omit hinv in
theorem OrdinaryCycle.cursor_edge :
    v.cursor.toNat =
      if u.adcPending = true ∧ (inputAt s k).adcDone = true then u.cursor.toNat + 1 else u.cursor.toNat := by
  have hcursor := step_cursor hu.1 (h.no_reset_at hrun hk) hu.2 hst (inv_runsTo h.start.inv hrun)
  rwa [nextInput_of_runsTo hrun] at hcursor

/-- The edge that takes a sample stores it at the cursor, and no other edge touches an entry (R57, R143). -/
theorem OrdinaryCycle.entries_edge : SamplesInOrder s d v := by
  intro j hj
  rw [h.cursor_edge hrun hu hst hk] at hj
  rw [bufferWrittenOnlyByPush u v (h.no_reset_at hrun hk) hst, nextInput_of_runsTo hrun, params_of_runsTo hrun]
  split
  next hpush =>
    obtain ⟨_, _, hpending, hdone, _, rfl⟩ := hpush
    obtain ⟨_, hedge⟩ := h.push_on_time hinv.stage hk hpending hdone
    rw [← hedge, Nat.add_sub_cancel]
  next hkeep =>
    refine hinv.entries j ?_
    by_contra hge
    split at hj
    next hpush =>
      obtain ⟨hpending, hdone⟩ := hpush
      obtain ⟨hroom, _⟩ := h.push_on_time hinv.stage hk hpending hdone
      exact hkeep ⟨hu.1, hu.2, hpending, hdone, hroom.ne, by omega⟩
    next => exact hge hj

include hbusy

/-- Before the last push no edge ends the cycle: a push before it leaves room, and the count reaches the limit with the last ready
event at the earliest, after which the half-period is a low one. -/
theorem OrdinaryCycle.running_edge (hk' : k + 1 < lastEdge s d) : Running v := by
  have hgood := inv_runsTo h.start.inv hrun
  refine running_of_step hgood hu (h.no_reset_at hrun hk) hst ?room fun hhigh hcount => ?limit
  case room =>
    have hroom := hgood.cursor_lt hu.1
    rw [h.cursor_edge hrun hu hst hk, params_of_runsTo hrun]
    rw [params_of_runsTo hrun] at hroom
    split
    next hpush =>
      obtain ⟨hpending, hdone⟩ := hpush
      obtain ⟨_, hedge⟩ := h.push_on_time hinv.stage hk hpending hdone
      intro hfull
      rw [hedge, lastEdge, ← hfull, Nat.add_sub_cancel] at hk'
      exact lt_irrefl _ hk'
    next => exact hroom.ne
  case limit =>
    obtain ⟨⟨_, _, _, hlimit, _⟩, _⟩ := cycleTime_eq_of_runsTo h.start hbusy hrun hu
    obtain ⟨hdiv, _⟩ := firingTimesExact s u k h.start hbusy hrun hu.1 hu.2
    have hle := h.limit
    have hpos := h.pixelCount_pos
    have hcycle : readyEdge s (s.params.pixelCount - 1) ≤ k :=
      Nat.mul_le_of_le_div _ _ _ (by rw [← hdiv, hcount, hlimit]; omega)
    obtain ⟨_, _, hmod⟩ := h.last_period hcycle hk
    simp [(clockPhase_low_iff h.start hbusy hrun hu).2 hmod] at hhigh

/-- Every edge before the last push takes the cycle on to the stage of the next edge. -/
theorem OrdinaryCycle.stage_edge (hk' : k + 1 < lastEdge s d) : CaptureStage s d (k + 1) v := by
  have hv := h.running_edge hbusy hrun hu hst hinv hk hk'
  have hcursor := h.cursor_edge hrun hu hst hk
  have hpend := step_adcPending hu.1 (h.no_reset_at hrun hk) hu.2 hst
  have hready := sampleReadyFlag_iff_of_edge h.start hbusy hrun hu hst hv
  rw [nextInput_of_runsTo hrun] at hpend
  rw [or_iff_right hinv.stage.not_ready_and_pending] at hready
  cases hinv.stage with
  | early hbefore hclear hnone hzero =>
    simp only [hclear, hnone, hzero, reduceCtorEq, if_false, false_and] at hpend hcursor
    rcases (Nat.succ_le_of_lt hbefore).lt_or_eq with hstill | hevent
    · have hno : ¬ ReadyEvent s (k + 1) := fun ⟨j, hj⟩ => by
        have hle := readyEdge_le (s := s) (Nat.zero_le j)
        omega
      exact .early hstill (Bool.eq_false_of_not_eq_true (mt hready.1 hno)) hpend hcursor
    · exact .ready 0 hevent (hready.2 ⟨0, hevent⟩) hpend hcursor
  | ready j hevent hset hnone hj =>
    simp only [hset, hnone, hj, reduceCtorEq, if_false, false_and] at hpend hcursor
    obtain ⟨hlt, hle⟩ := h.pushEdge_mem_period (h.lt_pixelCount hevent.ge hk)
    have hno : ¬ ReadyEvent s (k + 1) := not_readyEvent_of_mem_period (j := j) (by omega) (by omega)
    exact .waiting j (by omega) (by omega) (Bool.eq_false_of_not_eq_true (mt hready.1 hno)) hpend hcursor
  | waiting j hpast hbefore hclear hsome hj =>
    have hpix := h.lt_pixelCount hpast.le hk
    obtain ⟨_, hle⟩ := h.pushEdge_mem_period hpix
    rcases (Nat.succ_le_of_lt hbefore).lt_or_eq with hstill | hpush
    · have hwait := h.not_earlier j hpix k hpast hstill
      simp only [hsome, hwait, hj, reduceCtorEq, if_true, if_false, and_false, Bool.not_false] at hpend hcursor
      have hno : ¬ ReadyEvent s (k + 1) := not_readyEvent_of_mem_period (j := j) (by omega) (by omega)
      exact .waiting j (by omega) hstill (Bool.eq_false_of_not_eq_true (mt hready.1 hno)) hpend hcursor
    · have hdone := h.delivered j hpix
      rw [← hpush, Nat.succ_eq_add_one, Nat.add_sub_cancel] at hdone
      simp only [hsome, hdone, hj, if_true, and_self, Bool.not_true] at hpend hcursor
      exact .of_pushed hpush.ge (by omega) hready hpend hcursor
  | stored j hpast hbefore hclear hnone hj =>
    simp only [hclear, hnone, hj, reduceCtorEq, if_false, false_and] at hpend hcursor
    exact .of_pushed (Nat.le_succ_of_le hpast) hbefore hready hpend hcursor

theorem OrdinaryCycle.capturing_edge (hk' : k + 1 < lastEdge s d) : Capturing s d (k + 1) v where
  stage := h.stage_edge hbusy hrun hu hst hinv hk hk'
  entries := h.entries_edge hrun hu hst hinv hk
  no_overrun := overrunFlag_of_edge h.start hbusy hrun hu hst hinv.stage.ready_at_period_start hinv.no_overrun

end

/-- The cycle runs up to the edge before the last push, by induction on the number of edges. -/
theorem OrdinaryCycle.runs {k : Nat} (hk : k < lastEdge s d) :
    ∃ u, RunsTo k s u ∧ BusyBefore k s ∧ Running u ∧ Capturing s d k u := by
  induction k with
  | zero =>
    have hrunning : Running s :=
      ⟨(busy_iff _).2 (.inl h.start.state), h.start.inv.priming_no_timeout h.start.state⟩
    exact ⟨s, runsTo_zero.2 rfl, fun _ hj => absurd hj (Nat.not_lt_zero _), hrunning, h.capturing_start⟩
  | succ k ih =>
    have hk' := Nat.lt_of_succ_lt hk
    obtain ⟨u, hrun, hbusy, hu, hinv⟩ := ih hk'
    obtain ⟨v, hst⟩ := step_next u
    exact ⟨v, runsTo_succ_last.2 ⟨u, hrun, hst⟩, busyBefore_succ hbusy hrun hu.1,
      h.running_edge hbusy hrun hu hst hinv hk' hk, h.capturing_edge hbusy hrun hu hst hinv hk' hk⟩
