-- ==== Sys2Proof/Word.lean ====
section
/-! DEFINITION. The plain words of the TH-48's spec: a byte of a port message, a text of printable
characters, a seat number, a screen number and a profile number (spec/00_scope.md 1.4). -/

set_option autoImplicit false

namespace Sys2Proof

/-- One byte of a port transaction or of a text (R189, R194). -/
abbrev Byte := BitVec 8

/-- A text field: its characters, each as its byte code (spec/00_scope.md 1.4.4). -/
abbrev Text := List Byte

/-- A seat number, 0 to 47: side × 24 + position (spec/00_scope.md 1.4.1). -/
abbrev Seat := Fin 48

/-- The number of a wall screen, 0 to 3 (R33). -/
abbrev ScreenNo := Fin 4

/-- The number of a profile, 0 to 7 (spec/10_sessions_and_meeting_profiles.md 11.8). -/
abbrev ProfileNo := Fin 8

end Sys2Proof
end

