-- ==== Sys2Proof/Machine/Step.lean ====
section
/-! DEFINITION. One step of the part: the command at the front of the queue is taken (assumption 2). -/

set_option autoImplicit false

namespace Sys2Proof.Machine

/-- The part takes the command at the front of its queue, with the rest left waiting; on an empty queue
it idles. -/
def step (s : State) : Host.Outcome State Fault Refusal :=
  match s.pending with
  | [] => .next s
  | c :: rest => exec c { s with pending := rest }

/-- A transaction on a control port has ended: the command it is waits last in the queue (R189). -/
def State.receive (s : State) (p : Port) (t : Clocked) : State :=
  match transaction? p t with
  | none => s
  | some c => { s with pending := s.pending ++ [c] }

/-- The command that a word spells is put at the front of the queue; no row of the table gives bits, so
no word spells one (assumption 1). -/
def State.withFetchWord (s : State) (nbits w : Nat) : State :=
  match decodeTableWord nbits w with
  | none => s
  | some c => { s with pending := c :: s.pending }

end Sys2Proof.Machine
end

++++++++++

◆ **WHAT THE EXERCISE ASKS**
Within the records above, how many lines include the word "hclear"? State the number by itself.

◆ **OUTPUT BELOW**
5